Problem to solve: Pull out of the data below the stretch of lines bounded by the one containing "x with stat" and the one containing "r.toNat ≤ p.xLast)", both bounds included, unchanged.

Input records:
■ ■ ■ ■

/-- The frame CSRs that a freeze writes beside the latch count (R372); no cause: pre-emption. -/
def Tile.frameOf (x : Tile) (r : Option Raised) : SMap Word :=
  let head : SMap Word :=
    match r with
    | none => [(0x105, x.cycle)]
    | some r =>
      [(0x100, x.fcause r), (0x101, if r.eng.isSome || r.tw then 0 else r.faddr), (0x102, w64 r.frameVA),
       (0x103, w64 (r.frameVA / 2 ^ 64)), (0x104, r.finfo), (0x105, x.cycle)]
  let per (f : Nat → Word) (base step : Nat) : SMap Word := (List.range 8).map fun k => (base + step * k, f k)
  head ++ per x.seqAddr 0x108 1 ++ per x.seqStat 0x110 1 ++
    per (fun k => w64 (b2n (x.seqPend k) + (x.seq k).loops.length * 2)) 0x118 1 ++
    (List.range 24).map (fun k => (0x120 + k, x.loopIdx2 (k / 3) (k % 3))) ++ per x.partn 0x138 1

/-- The freeze point F of a group: the earliest cycle of its next bundle (R370). -/
def Tile.freezePoint (x : Tile) (g : Nat) : Nat :=
  match x.groups.find? fun q => q.num == g with
  | some q => q.nextIssue
  | none => (x.groups.map (·.nextIssue)).foldl max 0

/-- R371: a result in flight in its latch; an interlocked result takes d = 0. -/
def Tile.latchOf (x : Tile) (p : Pend) : Latch := ⟨p, if p.ilk then 0 else p.due - x.freezePoint p.grp⟩

/-- Whether a result goes to a latch at a freeze: every one but a CSR write, and one whose bound ends before its group's
freeze point, which lands (R371). -/
def Tile.latches? (x : Tile) (p : Pend) : Bool := match p.dest with
  | .csr _ => false
  | _ => p.ilk || x.freezePoint p.grp ≤ p.due

/-- The number of the group that issued a result. -/
def Pend.issuer (p : Pend) : Nat := if p.grp = 255 then 0 else p.grp

/-- R370 to R372: the tile stops, its results in flight are held in latches, the frame says where and why. An
interlocked result that returned poison is a cause of its own, fatal to the kernel (R109). A later cause of the same
cycle freezes the tile again over the first. -/
def Tile.freeze (x : Tile) : Tile :=
  let ps := x.latches.map Latch.p ++ x.pend.filter x.latches?
  let ls := ps.map x.latchOf
  let bad := ps.find? fun p => p.ilk && p.poison
  let r : Option Raised :=
    match x.raised, bad with
    | some r, some p =>
      if causeClass r.cause = 2 then
        some
          { r with
            cause := .poison, eng := none, tw := false, grp := p.issuer, slot := 2, qseq := 0, code := 0, faddr := p.addr
            fva := p.fva, why := .none }
      else some r
    | none, some p => some ⟨.poison, x.clk, none, false, p.issuer, 2, 0, 0, p.addr, p.fva, none, none, .none⟩
    | r, none => r
  -- R376: inside a handler, the frame of the interrupted program is kept
  let o := if x.stat = .frozen then x.outer else x.outer.map fun o => { o with frame := x.frame }
  let x := { x with raised := r, outer := o }
  { x with
    stat := .frozen
    frozeAt := if x.stat = .frozen then x.frozeAt else x.clk
    frame := x.frameOf r ++ [(0x140, w64 ls.length)]
    latches := ls
    pend := x.pend.filter fun p => !x.latches? p }

/-- TAKING A CAUSE (R368 to R372): tile t records it under R369, freezes, and writes its frame; a cause that is fatal to
the context marks the context too (R380). A cause raised after the gang has been ended is not recorded (R379). -/
def State.raiseIn (s : State) (t : Nat) (r : Raised) : State :=
  let x := s.tile t
  let s := if s.killed t then s else s.setTile t (x.record r).freeze
  if causeClass r.cause = 0 then s.fatalCtx x.ctx r.cause r.fva ((s.ctx x.ctx).named x.task) else s

/-- Group g of tile t raised a cause in this cycle at its bundle, where it stays (R370). -/
def State.triedAt (s : State) (t g : Nat) : State := s.updTile t fun x => { x with tried := x.tried ++ [g] }

/-- A cause raised by the syllable of this step, as it executes or by the checks of R277: its group stays at the bundle, but
for a TRAP (R370). -/
def State.raiseWhy (s : State) (c : Cause) (fva : Nat) (code : Nat) (freg : Option (Nat × Bool)) (why : ProbeWhy) : State :=
  (if c = .trap then s else s.triedAt s.cur.tile s.cur.group).raiseIn s.cur.tile
    ⟨c, s.here.clk, none, false, s.cur.group, s.cur.slot, 0, code, s.cur.addr, fva, none, freg, why⟩

/-- A cause raised by the syllable of this step that is no failing probe or fetch. -/
def State.raiseSyl (s : State) (c : Cause) (fva : Nat) (code : Nat) (freg : Option (Nat × Bool)) : State :=
  s.raiseWhy c fva code freg .none

/-- A cause raised by the syllable of this step that says no more than its address. -/
def State.raise (s : State) (c : Cause) : State := s.raiseSyl c 0 0 none

/-- A cause raised with a failing address. -/
def State.raiseAt (s : State) (c : Cause) (fva : Nat) : State := s.raiseSyl c fva 0 none

/-- A cause raised by an engine of tile t for a command of group g with push number num (R369, R372); tw: by the
tile-walk engine. -/
def State.raiseEng (s : State) (t : Nat) (e : Eng) (tw : Bool) (g num : Nat) (c : Cause) (fva : Nat) (fq : Option (BitVec 5)) : State :=
  s.raiseIn t ⟨c, (s.tile t).clk, some e, tw, g, engSlot e, num, 0, 0, fva, fq, none, .none⟩

/-- THE RETURN (R375): latches become results in flight that land at b + d, in the order in which they were issued and
before every later result; the handler's own results land at their bounds. -/
def Tile.redeliver (x : Tile) (b : Nat) (ls : List Latch) : Tile :=
  let held := ls.map fun l => { l.p with due := b + l.d, born := 0, latch := true }
  { x with pend := held ++ x.pend.map fun p => { p with grp := 255 } }

/-- R375: every group issues its first bundle at its frame address in cycle b; the group of the cause at HRET where the
handler set it, instead of its SEQADDR (R372). A group that waited performs its waiting instruction first (R316): its wait
records stand (notes/assumptions/21.md). -/
def Tile.resumeAt (x : Tile) (b : Nat) (hret : Word) (fgroup : Nat) : Tile :=
  let again (w : WaitRec) : WaitRec := match w.w with
    | .waitf d off _ _ => { w with w := .waitf d off false none }
    | _ => w
  let gs := x.groups.map fun g => { g with nextIssue := b, ppStop := false, waits := g.waits.map again }
  let x := { x with groups := gs }
  let x :=
    if hret = 0 then
      -- R378: the bundle at which a breakpoint stopped issues once without matching
      if (mget 0 x.frame 0x100).toNat % 256 = 0x04 then x.updGroup fgroup fun g => { g with brkPass := true } else x
    else
      let a := (hret >>> 2) <<< 2
      let g := x.group fgroup
      let x := x.updSeqs g fun q => { q with addr := a }
      x.updGroup fgroup fun g => { g with goto := some a, opened := !g.waits.isEmpty }
  -- R376: a handler that resumes sees the frame of the interrupted program again
  let f := match x.outer with
    | some o => o.frame
    | none => x.frame
  { x with stat := .running, raised := none, frame := f }

/-- R115, R142: an acquire of a tile at CLUSTER scope or wider discards its L1. -/
def State.l1Clear (s : State) (t scope : Nat) : State :=
  if 1 ≤ scope then s.updTile t fun x => { x with l1 := [] } else s

/-- An acquire of a tile at a scope that reads w (R115, R139, R142). -/
def State.acquireAt (s : State) (t scope : Nat) (w : WordAt) : State := (s.l1Clear t scope).acquireFrom t scope w

/-- An acquire fence of a tile at a scope (R115, R143). -/
def State.acquireFence (s : State) (t scope : Nat) : State := (s.l1Clear t scope).tileAcquire t scope

/-! ## Results -/

/-- Whether group g may write a destination (R168, R282). -/
def Tile.mayWrite (x : Tile) (g : Nat) (d : Dest) : Bool :=
  x.lockstep ||
    (let q := x.group g
     match q.part with
     | none => true
     | some p =>
       match d with
       | .x r => r == 0 || (p.xFirst ≤ r.toNat && r.toNat ≤ p.xLast)
       | .c n => p.cFirst ≤ n.toNat && n.toNat ≤ p.cLast
       | .stg k => q.hasSlot (stgSlot (k / 16))
       | .csr _ => q.hasSlot 0)

/-- FREG of a destination (R372). -/
def Dest.freg (d : Dest) : Option (Nat × Bool) :=
  match d with
  | .x r => some (r.toNat, false)
  | .c n => some (n.toNat, true)
  | _ => none

/-- R168, R282: a syllable that writes outside its group's partition raises PARTITION and has no effect; else it has the
effect k. -/
def State.within (s : State) (ds : List Dest) (k : State → State) : State :=
  match ds.find? fun d => !s.here.mayWrite s.cur.group d with
  | some d => s.raiseSyl .partition 0 0 d.freg
  | none => k s

/-- A result of this step in flight with latency lat (R262): of a load or of another syllable, and of a CSR's value at the
end of the cycle (R290) or of the value v. -/
def State.resultAs (s : State) (d : Dest) (v : Word) (lat : Nat) (mem : Bool) (csr : Option Nat) : State :=
  if d = .x 0 then s
  else
    s.updHere fun x =>
      { x with
        pend := x.pend ++ [⟨d, v, x.clk + lat, x.clk, x.pseq, s.cur.group, false, false, false, 0, s.cur.addr, mem, csr⟩]
        pseq := x.pseq + 1 }

/-- A result of this step in flight with latency lat (R262). -/
def State.result (s : State) (d : Dest) (v : Word) (lat : Nat) : State := s.resultAs d v lat false none

/-- A load's result (R310, R313). -/
def State.loadResult (s : State) (d : Dest) (v : Word) (lat : Nat) : State := s.resultAs d v lat true none

/-- An interlocked result of this step (R264). -/
def State.ilkResult (s : State) (d : Dest) (v : Word) (poison : Bool) (fva : Nat) : State :=
  s.updHere fun x =>
    { x with pend := x.pend ++ [⟨d, v, x.clk, x.clk, x.pseq, s.cur.group, true, false, poison, fva, s.cur.addr, true, none⟩], pseq := x.pseq + 1 }

/-- A syllable that writes one `x` register (R262, R281, R282). -/
def State.writeX (s : State) (d : BitVec 7) (v : Word) (lat : Nat) : State :=
  s.within [.x d] fun s => s.result (.x d) v lat

/-- A syllable that writes one condition bit. -/
def State.writeC (s : State) (c : BitVec 5) (v : Bool) (lat : Nat) : State :=
  s.within [.c c] fun s => s.result (.c c) (w64 (b2n v)) lat

/-- The value put in its destination; `x0` takes none (R281). CSR writes take effect as their own steps say. -/
def Tile.put (x : Tile) (d : Dest) (v : Word) : Tile :=
  match d with
  | .x r => if r = 0 then x else { x with xs := mput x.xs r.toNat v }
  | .c n => { x with cs := if v.getLsbD 0 then x.cs ||| ((1 : BitVec 32) <<< n.toNat) else x.cs &&& ~~~((1 : BitVec 32) <<< n.toNat) }
  | .stg k => { x with stg := mput x.stg k v }
  | .csr n =>
    if n = 0x32 then { x with vmode := v.getLsbD 0 }
    else if n = 0x33 then { x with fmode := v.truncate 2 }
    else if n = 0x106 then { x with frame := mput x.frame 0x106 v }
    else if 1 ≤ n ∧ n ≤ 4 then { x with asp := mput x.asp (n - 1) (v.truncate 16) }
    else x

/-- Whether a result comes before another in the order of R263: its bound ends earlier, or it was issued earlier. -/
def Pend.before (p q : Pend) : Bool := p.due < q.due || (p.due == q.due && p.seq < q.seq)

/-- Whether a landing is that of an exposed result or a latch: every one but an interlocked result of this program and
the CSR writes that have steps of their own. -/
def Pend.timed (p : Pend) : Bool := (!p.ilk || p.latch) && p.dest != .csr 0x30 && p.dest != .csr 0x31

■ ■ ■ ■

Response:
  { x with stat := .running, raised := none, frame := f }

/-- R115, R142: an acquire of a tile at CLUSTER scope or wider discards its L1. -/
def State.l1Clear (s : State) (t scope : Nat) : State :=
  if 1 ≤ scope then s.updTile t fun x => { x with l1 := [] } else s

/-- An acquire of a tile at a scope that reads w (R115, R139, R142). -/
def State.acquireAt (s : State) (t scope : Nat) (w : WordAt) : State := (s.l1Clear t scope).acquireFrom t scope w

/-- An acquire fence of a tile at a scope (R115, R143). -/
def State.acquireFence (s : State) (t scope : Nat) : State := (s.l1Clear t scope).tileAcquire t scope

/-! ## Results -/

/-- Whether group g may write a destination (R168, R282). -/
def Tile.mayWrite (x : Tile) (g : Nat) (d : Dest) : Bool :=
  x.lockstep ||
    (let q := x.group g
     match q.part with
     | none => true
     | some p =>
       match d with
       | .x r => r == 0 || (p.xFirst ≤ r.toNat && r.toNat ≤ p.xLast)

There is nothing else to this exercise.